*Task prompt:* A verbatim reproduction of the lines below, from the line containing "def execAtomicXor64 (dst" through the line containing "def execAtomicFetchXor64 (dst", both ends included, is the whole required output.

*Data shown:*
-- ==== Sys2Proof/Machine/Atomic.lean ====
section
/-! DEFINITION. Machine/Atomic.lean: the atomic operations (44_atomic.md). All registers are read before the memory
operation, and the register write comes last (R337). -/

namespace Sys2Proof.Machine

/-- A 32-bit operation, applied to the low halves; memory holds 4 bytes (R335). -/
def low32 (f : BitVec 32 → BitVec 32 → BitVec 32) (old v : Word) : Word :=
  (f (old.setWidth 32) (v.setWidth 32)).setWidth 64

/-- `XCHG`: the new value is the operand, whatever the old one was (R336). -/
def exchange {w : Nat} (_old v : BitVec w) : BitVec w := v

/-- `CMPXCHG`: the operand if memory matches the comparand, else the old value (R336). -/
def compareExchange {w : Nat} (c old v : BitVec w) : BitVec w := if old = c then v else old

/-- An atomic without `FETCH`: `AtomicRMW(ea, n, old -> f(old, x[s]))`; no register is written (R333, R334). -/
def atomicPlain (n : Nat) (f : Word → Word → Word) (dst src : Reg) (offset : BitVec 16) (s : State) : Out :=
  readReg s dst fun base => readReg s src fun v =>
    atomicRMW s (effAddr base offset) n (fun old => f old v) fun _ t => .next (t.advance 1)

/-- An atomic with `FETCH`, and `XCHG`: `src` receives the old value, zero extended (R334, R335). -/
def atomicFetch (n : Nat) (f : Word → Word → Word) (dst src : Reg) (offset : BitVec 16) (s : State) : Out :=
  readReg s dst fun base => readReg s src fun v =>
    atomicRMW s (effAddr base offset) n (fun old => f old v) fun old t => .next ((t.setReg src old).advance 1)

/-- `CMPXCHG`: memory is compared with `R0`, and `R0` receives the old value, zero extended (R335, R336). -/
def atomicCompare (n : Nat) (f : Word → Word → Word → Word) (dst src : Reg) (offset : BitVec 16) (s : State) : Out :=
  readReg s dst fun base => readReg s src fun v => readReg s .r0 fun c =>
    atomicRMW s (effAddr base offset) n (fun old => f c old v) fun old t => .next ((t.setReg .r0 old).advance 1)

/-- `atomic_add32`: 4 bytes become `old + src` (R340). -/
def execAtomicAdd32 (dst : Reg) (src : Reg) (offset : BitVec 16) (s : State) : Out :=
  atomicPlain 4 (low32 aluAdd) dst src offset s

/-- `atomic_fetch_add32`: 4 bytes become `old + src`, and `src` receives `old` (R341). -/
def execAtomicFetchAdd32 (dst : Reg) (src : Reg) (offset : BitVec 16) (s : State) : Out :=
  atomicFetch 4 (low32 aluAdd) dst src offset s

/-- `atomic_or32`: 4 bytes become `old | src` (R342). -/
def execAtomicOr32 (dst : Reg) (src : Reg) (offset : BitVec 16) (s : State) : Out :=
  atomicPlain 4 (low32 aluOr) dst src offset s

/-- `atomic_fetch_or32`: 4 bytes become `old | src`, and `src` receives `old` (R343). -/
def execAtomicFetchOr32 (dst : Reg) (src : Reg) (offset : BitVec 16) (s : State) : Out :=
  atomicFetch 4 (low32 aluOr) dst src offset s

/-- `atomic_and32`: 4 bytes become `old & src` (R344). -/
def execAtomicAnd32 (dst : Reg) (src : Reg) (offset : BitVec 16) (s : State) : Out :=
  atomicPlain 4 (low32 aluAnd) dst src offset s

/-- `atomic_fetch_and32`: 4 bytes become `old & src`, and `src` receives `old` (R345). -/
def execAtomicFetchAnd32 (dst : Reg) (src : Reg) (offset : BitVec 16) (s : State) : Out :=
  atomicFetch 4 (low32 aluAnd) dst src offset s

/-- `atomic_xor32`: 4 bytes become `old ^ src` (R346). -/
def execAtomicXor32 (dst : Reg) (src : Reg) (offset : BitVec 16) (s : State) : Out :=
  atomicPlain 4 (low32 aluXor) dst src offset s

/-- `atomic_fetch_xor32`: 4 bytes become `old ^ src`, and `src` receives `old` (R347). -/
def execAtomicFetchXor32 (dst : Reg) (src : Reg) (offset : BitVec 16) (s : State) : Out :=
  atomicFetch 4 (low32 aluXor) dst src offset s

/-- `atomic_add64`: 8 bytes become `old + src` (R348). -/
def execAtomicAdd64 (dst : Reg) (src : Reg) (offset : BitVec 16) (s : State) : Out :=
  atomicPlain 8 aluAdd dst src offset s

/-- `atomic_fetch_add64`: 8 bytes become `old + src`, and `src` receives `old` (R349). -/
def execAtomicFetchAdd64 (dst : Reg) (src : Reg) (offset : BitVec 16) (s : State) : Out :=
  atomicFetch 8 aluAdd dst src offset s

/-- `atomic_or64`: 8 bytes become `old | src` (R350). -/
def execAtomicOr64 (dst : Reg) (src : Reg) (offset : BitVec 16) (s : State) : Out :=
  atomicPlain 8 aluOr dst src offset s

/-- `atomic_fetch_or64`: 8 bytes become `old | src`, and `src` receives `old` (R351). -/
def execAtomicFetchOr64 (dst : Reg) (src : Reg) (offset : BitVec 16) (s : State) : Out :=
  atomicFetch 8 aluOr dst src offset s

/-- `atomic_and64`: 8 bytes become `old & src` (R352). -/
def execAtomicAnd64 (dst : Reg) (src : Reg) (offset : BitVec 16) (s : State) : Out :=
  atomicPlain 8 aluAnd dst src offset s

/-- `atomic_fetch_and64`: 8 bytes become `old & src`, and `src` receives `old` (R353). -/
def execAtomicFetchAnd64 (dst : Reg) (src : Reg) (offset : BitVec 16) (s : State) : Out :=
  atomicFetch 8 aluAnd dst src offset s

/-- `atomic_xor64`: 8 bytes become `old ^ src` (R354). -/
def execAtomicXor64 (dst : Reg) (src : Reg) (offset : BitVec 16) (s : State) : Out :=
  atomicPlain 8 aluXor dst src offset s

/-- `atomic_fetch_xor64`: 8 bytes become `old ^ src`, and `src` receives `old` (R355). -/
def execAtomicFetchXor64 (dst : Reg) (src : Reg) (offset : BitVec 16) (s : State) : Out :=
  atomicFetch 8 aluXor dst src offset s

/-- `atomic_xchg32`: 4 bytes become `src`, and `src` receives what they were (R356). -/
def execAtomicXchg32 (dst : Reg) (src : Reg) (offset : BitVec 16) (s : State) : Out :=
  atomicFetch 4 (low32 exchange) dst src offset s

/-- `atomic_xchg64`: 8 bytes become `src`, and `src` receives what they were (R357). -/
def execAtomicXchg64 (dst : Reg) (src : Reg) (offset : BitVec 16) (s : State) : Out :=
  atomicFetch 8 exchange dst src offset s

/-- `atomic_cmpxchg32`: 4 bytes become `src` if they equal `R0`; `R0` receives what they were (R358). -/
def execAtomicCmpxchg32 (dst : Reg) (src : Reg) (offset : BitVec 16) (s : State) : Out :=
  atomicCompare 4 (fun c => low32 (compareExchange (c.setWidth 32))) dst src offset s

/-- `atomic_cmpxchg64`: 8 bytes become `src` if they equal `R0`; `R0` receives what they were (R359). -/
def execAtomicCmpxchg64 (dst : Reg) (src : Reg) (offset : BitVec 16) (s : State) : Out :=
  atomicCompare 8 compareExchange dst src offset s

end Sys2Proof.Machine
end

*Result for this exercise:*
def execAtomicXor64 (dst : Reg) (src : Reg) (offset : BitVec 16) (s : State) : Out :=
  atomicPlain 8 aluXor dst src offset s

/-- `atomic_fetch_xor64`: 8 bytes become `old ^ src`, and `src` receives `old` (R355). -/
def execAtomicFetchXor64 (dst : Reg) (src : Reg) (offset : BitVec 16) (s : State) : Out :=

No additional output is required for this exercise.